Regardless of the type of dev board selected they are all provided with the same same Tensor Processing Unit coprocessor which is capable of 4 Terra Operations Per Second when using INT8 representation.


One of the differences between the Dev Board and Dev Board Mini is that they use a Debian based Linux OS, while the Dev Board Micro uses FreeRTOS.


In this blog we are going to look at how to get up and running with the Coral Dev Board Micro and its initial application which is person detection.

The Coral Dev Board Micro provides the developer with dual core Arm Cortex M7 and M4 cores in a NXP i.MX RT1176 MCU. Within this processor the M7 core is operating at 800MHz while the M4 is running at half that rate of 400MHz. Internally the processor provides 2 MB of SRAM while the board contains 64 MB of SDRAM and 1 GB of flash.


Sensor wise the Coral Dev Board Micro provides developers

  • 324 x 324 pixel colour camera

  • Pulse Density Modulation Microphones

  • 1 User button

  • 1 User LED

To provide expansion or integration with carrier cards or custom hardware, two board to board connectors are provided on the bottom of the board.
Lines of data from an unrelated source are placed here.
/-- R170's queue of four, and the command processor's rotation after it (R171): link 1 before link 2. -/
theorem test_rotation :
    (let s := (site.setLink 1 { site.link 1 with queue := [frame] }).setLink 2 { site.link 2 with queue := [frame] }
     let t := after (step { s with lastServed := 0 })
     t.lastServed = 1 ∧ (t.link 1).queue = [] ∧ (t.link 2).queue = [frame] ∧ (t.link 1).replies.length = 1) := by decide

/-- Table 11-1: a count of tag entries takes two bytes. -/
theorem test_cabin_layout :
    Cabin.bytes ⟨7104, 9, 1, 0, 0, false, [0, 5]⟩ = [0x1B, 0xC0, 9, 1, 0, 0, 0, 0, 0, 0, 2, 0, 0, 0, 5] := by decide

/-- R179's list of tag entry states: STRAYED is 4, OFF_SYSTEM is 5. -/
theorem test_resolved_state_codes :
    ResolvedState.strayedWithTicket.code = 4 ∧ ResolvedState.offSystem.code = 5 := by decide

/-- R172: every reply already formed, a BUSY one too, goes before the DISPLACED link frame. -/
theorem test_displaced_link_sends_its_replies_first :
    (let s := site.setLink 1 { site.link 1 with queue := [frame], busyReplies := [⟨0x82, 9, [2], false⟩] }
     let t := after (exec (.attach 3 1 1) s)
     (t.link 1).replies = [⟨0x82, 9, [2], false⟩, ⟨0x83, 1, [2], false⟩, ⟨0x88, 0, [1, 3], false⟩]
       ∧ (t.link 1).busyReplies = [] ∧ (t.link 1).state = .idle) := by decide

/-- R171, R178: QUERY LINKS from link 0 names the link served before it. -/
theorem test_last_served_in_query_links :
    (let s (n : LinkNo) : State := { site with lastServed := n }
     after (exec (.queryLinks 0 1) (s 2)) = (s 0).replyOk 0 1 0x32 (queryLinksData (s 2))
       ∧ queryLinksData (s 2) ≠ queryLinksData (s 0)) := by decide

/-- R181: the 65th part of a reply of 65 parts is no first part. -/
theorem test_a_part_past_63 :
    ((okFrames 1 0x25 (List.replicate 3521 0))[64]?.map fun f => (f.later, f.fields)) = some (true, [0x25, 0x80, 0]) := by
  decide +kernel

end Sys2Proof.Tests
end

/-! SUPPORT. The tally of a read window (R46): the answers in hand settle one outcome, and `tally` gives it. -/

namespace Sys2Proof.Machine

/-! ## Counting the answers -/

/-- The answers in hand that decoded tag `t`. -/
def votesFor (answers : List Answer) (t : Tag) : Nat :=
  answers.countP fun a => a.result == some t

theorem count_decoded (answers : List Answer) (t : Tag) :
    (answers.filterMap (·.result)).count t = votesFor answers t :=
  List.count_filterMap

theorem mem_decoded_iff_votesFor_pos {answers : List Answer} {t : Tag} :
    t ∈ answers.filterMap (·.result) ↔ 0 < votesFor answers t := by
  rw [← count_decoded, List.count_pos_iff]

/-- The greatest count that `tally` folds is the count of any tag that no other tag outdoes. -/
theorem foldl_max_votesFor {answers : List Answer} {t : Tag} (hpos : 0 < votesFor answers t)
    (htop : ∀ u, votesFor answers u ≤ votesFor answers t) :
    ((answers.filterMap (·.result)).map (votesFor answers)).foldl max 0 = votesFor answers t := by
  have hmax : ((answers.filterMap (·.result)).map (votesFor answers)).max? = some (votesFor answers t) := by
    refine List.max?_eq_some_iff.2 ⟨List.mem_map_of_mem (mem_decoded_iff_votesFor_pos.2 hpos), fun n hn => ?_⟩
    obtain ⟨u, -, rfl⟩ := List.mem_map.1 hn
    exact htop u
  simp [List.foldl_max, hmax]

/-- Either no answer decoded a tag, or some decoded tag has the greatest count. -/
theorem undecoded_or_exists_top (answers : List Answer) :
    (∀ a ∈ answers, a.result = none)
      ∨ ∃ t, 0 < votesFor answers t ∧ ∀ u, votesFor answers u ≤ votesFor answers t := by
  cases hmax : ((answers.filterMap (·.result)).map (votesFor answers)).max? with
  | none => left; simpa using hmax
  | some m =>
    obtain ⟨hmem, hle⟩ := List.max?_eq_some_iff.1 hmax
    obtain ⟨t, ht, rfl⟩ := List.mem_map.1 hmem
    refine .inr ⟨t, mem_decoded_iff_votesFor_pos.1 ht, fun u => ?_⟩
    rcases Nat.eq_zero_or_pos (votesFor answers u) with hzero | hpos
    · omega
    · exact hle _ (List.mem_map_of_mem (mem_decoded_iff_votesFor_pos.2 hpos))

/-! ## What `tally` answers -/

/-- The tags that `tally` compares are those whose count equals the greatest. -/
theorem exists_leaders_of_top {answers : List Answer} {t : Tag} (votes : Nat) (hpos : 0 < votesFor answers t)
    (htop : ∀ u, votesFor answers u ≤ votesFor answers t) :
    ∃ first rest, (∀ u, u ∈ first :: rest ↔ votesFor answers u = votesFor answers t)
      ∧ tally answers votes = if rest.any (· != first) then .ambiguous
          else if votesFor answers t < votes then .weak else .accepted first := by
  have hmem : ∀ u, u ∈ (answers.filterMap (·.result)).filter (fun u => votesFor answers u == votesFor answers t)
      ↔ votesFor answers u = votesFor answers t := by
    intro u
    rw [List.mem_filter, mem_decoded_iff_votesFor_pos, beq_iff_eq]
    omega
  unfold tally
  simp only [count_decoded, foldl_max_votesFor hpos htop]
  split
  next hnil => exact absurd ((hmem t).2 rfl) (by simp [hnil])
  next first rest hleaders => exact ⟨first, rest, by rwa [hleaders] at hmem, rfl⟩

theorem tally_of_undecoded {answers : List Answer} (votes : Nat) (h : ∀ a ∈ answers, a.result = none) :
    tally answers votes = .noRead := by
  have hdecoded : answers.filterMap (·.result) = [] := List.filterMap_eq_nil_iff.2 h
  simp [tally, hdecoded]

/-- A tie at the highest count is AMBIGUOUS however high the count (R46). -/
theorem tally_of_tie {answers : List Answer} {t u : Tag} (votes : Nat) (hne : t ≠ u) (hpos : 0 < votesFor answers t)
    (htie : votesFor answers t = votesFor answers u) (htop : ∀ v, votesFor answers v ≤ votesFor answers t) :
    tally answers votes = .ambiguous := by
  obtain ⟨first, rest, hmem, htally⟩ := exists_leaders_of_top votes hpos htop
  have ht : t = first ∨ t ∈ rest := List.mem_cons.1 ((hmem t).2 rfl)
  have hu : u = first ∨ u ∈ rest := List.mem_cons.1 ((hmem u).2 htie.symm)
  have hother : ∃ v ∈ rest, v ≠ first := by
    by_cases hfirst : t = first
    · exact ⟨u, hu.resolve_left (hfirst ▸ hne.symm), hfirst ▸ hne.symm⟩
    · exact ⟨t, ht.resolve_left hfirst, hfirst⟩
  rw [htally, if_pos (by simpa using hother)]

/-- One tag ahead of every other: V alone decides between WEAK and ACCEPTED (R46). -/
theorem tally_of_leader {answers : List Answer} {t : Tag} (votes : Nat) (hpos : 0 < votesFor answers t)
    (hlead : ∀ u, u ≠ t → votesFor answers u < votesFor answers t) :
    tally answers votes = if votesFor answers t < votes then .weak else .accepted t := by
  have htop : ∀ u, votesFor answers u ≤ votesFor answers t := fun u =>
    (eq_or_ne u t).elim (fun h => h ▸ le_rfl) fun h => (hlead u h).le
  obtain ⟨first, rest, hmem, htally⟩ := exists_leaders_of_top votes hpos htop
  have hall : ∀ u ∈ first :: rest, u = t := fun u hu =>
    by_contra fun hne => (hlead u hne).ne ((hmem u).1 hu)
  obtain ⟨rfl, hrest⟩ := List.forall_mem_cons.1 hall
  rw [htally, if_neg (by simpa using hrest)]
To further aid expansion and prototyping the edge of the board has two GPIO headers which break out digital, analogue and power pins


One of the nice things about the Coral Dev Board Micro is that we are able to develop its applications using either FreeRTOS while also offering compatibility with Arduino.


ML models can be deployed on either the processor or the TPU using TensorFlowLite for Microcontrollers.
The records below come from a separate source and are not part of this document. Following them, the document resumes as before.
-- ==== Sys2Proof/Machine/Operands.lean ====
section
/-! DEFINITION. Operand assembly (`30_encoding.md` rule R61; `20_memory.md` rules R41, R42): an operand is an OPMEM
address and a byte count; the address is the value of its register, unchanged (the one addressing mode). The
registers by name (`10_state.md` rule R20). -/

namespace Sys2Proof.Machine

/-- An operand `(addr, n)` (rule R41). -/
structure Operand where
  addr : Nat
  len : Nat
deriving DecidableEq, Repr

/-- `x[NAME]` (rules R9, R20). -/
def OperandRegs.get (r : OperandRegs) : OperandReg → Word
  | .keyAddr => r.keyAddr
  | .keyLen => r.keyLen
  | .srcAddr => r.srcAddr
  | .srcLen => r.srcLen
  | .dstAddr => r.dstAddr
  | .dstLen => r.dstLen
  | .ctrAddr => r.ctrAddr
  | .iter => r.iter

/-- `x[NAME] <- v` (rules R9, R20). -/
def OperandRegs.set (r : OperandRegs) (name : OperandReg) (v : Word) : OperandRegs :=
  match name with
  | .keyAddr => { r with keyAddr := v }
  | .keyLen => { r with keyLen := v }
  | .srcAddr => { r with srcAddr := v }
  | .srcLen => { r with srcLen := v }
  | .dstAddr => { r with dstAddr := v }
  | .dstLen => { r with dstLen := v }
  | .ctrAddr => { r with ctrAddr := v }
  | .iter => { r with iter := v }

/-- The offset of an operand register from `CORE_BASE` (rule R20). -/
def OperandReg.offset : OperandReg → Nat
  | .keyAddr => 0x10
  | .keyLen => 0x14
  | .srcAddr => 0x18
  | .srcLen => 0x1C
  | .dstAddr => 0x20
  | .dstLen => 0x24
  | .ctrAddr => 0x28
  | .iter => 0x2C

/-- The operand registers in the order of their offsets (rule R20). -/
def operandRegNames : List OperandReg :=
  [.keyAddr, .keyLen, .srcAddr, .srcLen, .dstAddr, .dstLen, .ctrAddr, .iter]

/-- The operand register at an offset, if there is one (rule R20). -/
def operandRegAt (off : Nat) : Option OperandReg := operandRegNames.find? fun r => r.offset == off

/-- The value of an operand register as the unsigned integer the rules compute with (rule R61). -/
def State.reg (s : State) (r : OperandReg) : Nat := (s.regs.get r).toNat

/-- An AES key of `bits` bits: (`KEY_ADDR`, `ARG/8`) (rule R61). -/
def aesKeyOperand (bits : Nat) (s : State) : Operand := { addr := s.reg .keyAddr, len := bits / 8 }

/-- A MAC key or password: (`KEY_ADDR`, `KEY_LEN`) (rule R61). -/
def keyOperand (s : State) : Operand := { addr := s.reg .keyAddr, len := s.reg .keyLen }

/-- One input block: (`SRC_ADDR`, 16) (rule R61). -/
def srcBlockOperand (s : State) : Operand := { addr := s.reg .srcAddr, len := 16 }

/-- Input data or a salt: (`SRC_ADDR`, `SRC_LEN`) (rule R61). -/
def srcOperand (s : State) : Operand := { addr := s.reg .srcAddr, len := s.reg .srcLen }

/-- The counter block: (`CTR_ADDR`, 16) (rules R27, R61). -/
def ctrOperand (s : State) : Operand := { addr := s.reg .ctrAddr, len := 16 }

/-- An output of `len` bytes: (`DST_ADDR`, `len`); 16 for a block, 64 for a digest or tag, `SRC_LEN` for
CTR_CRYPT, `DST_LEN` for PBKDF2 (rule R61). -/
def dstOperand (len : Nat) (s : State) : Operand := { addr := s.reg .dstAddr, len := len }

/-- The operand range rule (rule R41): `addr + n <= OPMEM_BYTES` in the natural numbers. -/
def Operand.valid (o : Operand) (s : State) : Bool := o.addr + o.len ≤ s.params.opmemBytes

/-- The input operands of a command, in the order its rule lists them (rule R61). -/
def inputOperands (i : Instr) (s : State) : List Operand :=
  match i with
  | .setKey keyBits => [aesKeyOperand keyBits s]
  | .encryptBlock => [srcBlockOperand s]
  | .decryptBlock => [srcBlockOperand s]
  | .ctrCrypt => [srcOperand s, ctrOperand s]
  | .shaInit => []
  | .shaUpdate => [srcOperand s]
  | .shaFinal => []
  | .hmac => [keyOperand s, srcOperand s]
  | .hmacInit => [keyOperand s]
  | .hmacUpdate => [srcOperand s]
  | .hmacFinal => []
  | .pbkdf2 => [keyOperand s, srcOperand s]
  | .zeroize => []

/-- The output operands of a command, in the order they are written (rules R43, R61); ZEROIZE names no operand and
writes all of OPMEM (rule R140). -/
def outputOperands (i : Instr) (s : State) : List Operand :=
  match i with
  | .setKey _ => []
  | .encryptBlock => [dstOperand 16 s]
  | .decryptBlock => [dstOperand 16 s]
  | .ctrCrypt => [dstOperand (s.reg .srcLen) s, ctrOperand s]
  | .shaInit => []
  | .shaUpdate => []
  | .shaFinal => [dstOperand 64 s]
  | .hmac => [dstOperand 64 s]
  | .hmacInit => []
  | .hmacUpdate => []
  | .hmacFinal => [dstOperand 64 s]
  | .pbkdf2 => [dstOperand (s.reg .dstLen) s]
  | .zeroize => []

/-- The operand registers a command reads (rules R20, R61). -/
def registersRead (i : Instr) : List OperandReg :=
  match i with
  | .setKey _ => [.keyAddr]
  | .encryptBlock => [.srcAddr, .dstAddr]
  | .decryptBlock => [.srcAddr, .dstAddr]
  | .ctrCrypt => [.srcAddr, .srcLen, .dstAddr, .ctrAddr]
  | .shaInit => []
  | .shaUpdate => [.srcAddr, .srcLen]
  | .shaFinal => [.dstAddr]
  | .hmac => [.keyAddr, .keyLen, .srcAddr, .srcLen, .dstAddr]
  | .hmacInit => [.keyAddr, .keyLen]
  | .hmacUpdate => [.srcAddr, .srcLen]
  | .hmacFinal => [.dstAddr]
  | .pbkdf2 => [.keyAddr, .keyLen, .srcAddr, .srcLen, .dstAddr, .dstLen, .iter]
  | .zeroize => []

end Sys2Proof.Machine
end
At the heart of the software solution is the coralmicro library which provides APIs for working with the sensors on board and to work with the TPU.


To get started developing applications for the Coral Dev Board Micro we need a Linux or MacOS computer which has Python 3 Installed.


The out of the box example provides a person detection ML inference running on the M7 core (not the TPU). Re creating this is the best approach to pipe cleaning our development environment.


The application we want to recreate is located on github, the first step is to clone the repository and the all its submodules.


git clone --recurse-submodules -j8 https://github.com/google-coral/coralmicro



Once these repos have been cloned the next step is to set up the development environment. A setup.sh script is provided to support this.

This will configure all of the build tools which are needed to build the example applications.


We can build all of the examples provided by running the bash script build.

Once the builds are completed we can connect the Coral Dev Board Micro over its USB C connector and flash the application using the command

python3 scripts/flashtool.py -e detect_faces

We can download any of the examples we just built using the same command. You can find the example applications under build examples directory.


The detect face application, outputs a message over the UART when it detects faces along with a confidence. To be ale to see this you need a logic level USB UART cable and to solder on headers to the development board.

Connecting to the UART we can then see the output of the person detection algorithm as it runs.

One thing we can do with the Coral Dev Board Micro is cascading models such that they are implemented on all three cores which are used. This enables models to cascade information between models on the MCU cores.


I will take a look at this in more detail in another blog soon, as it will provide a good basis for looking at the thermal and power consumption of the Coral De Board Micro when it is running the TPU.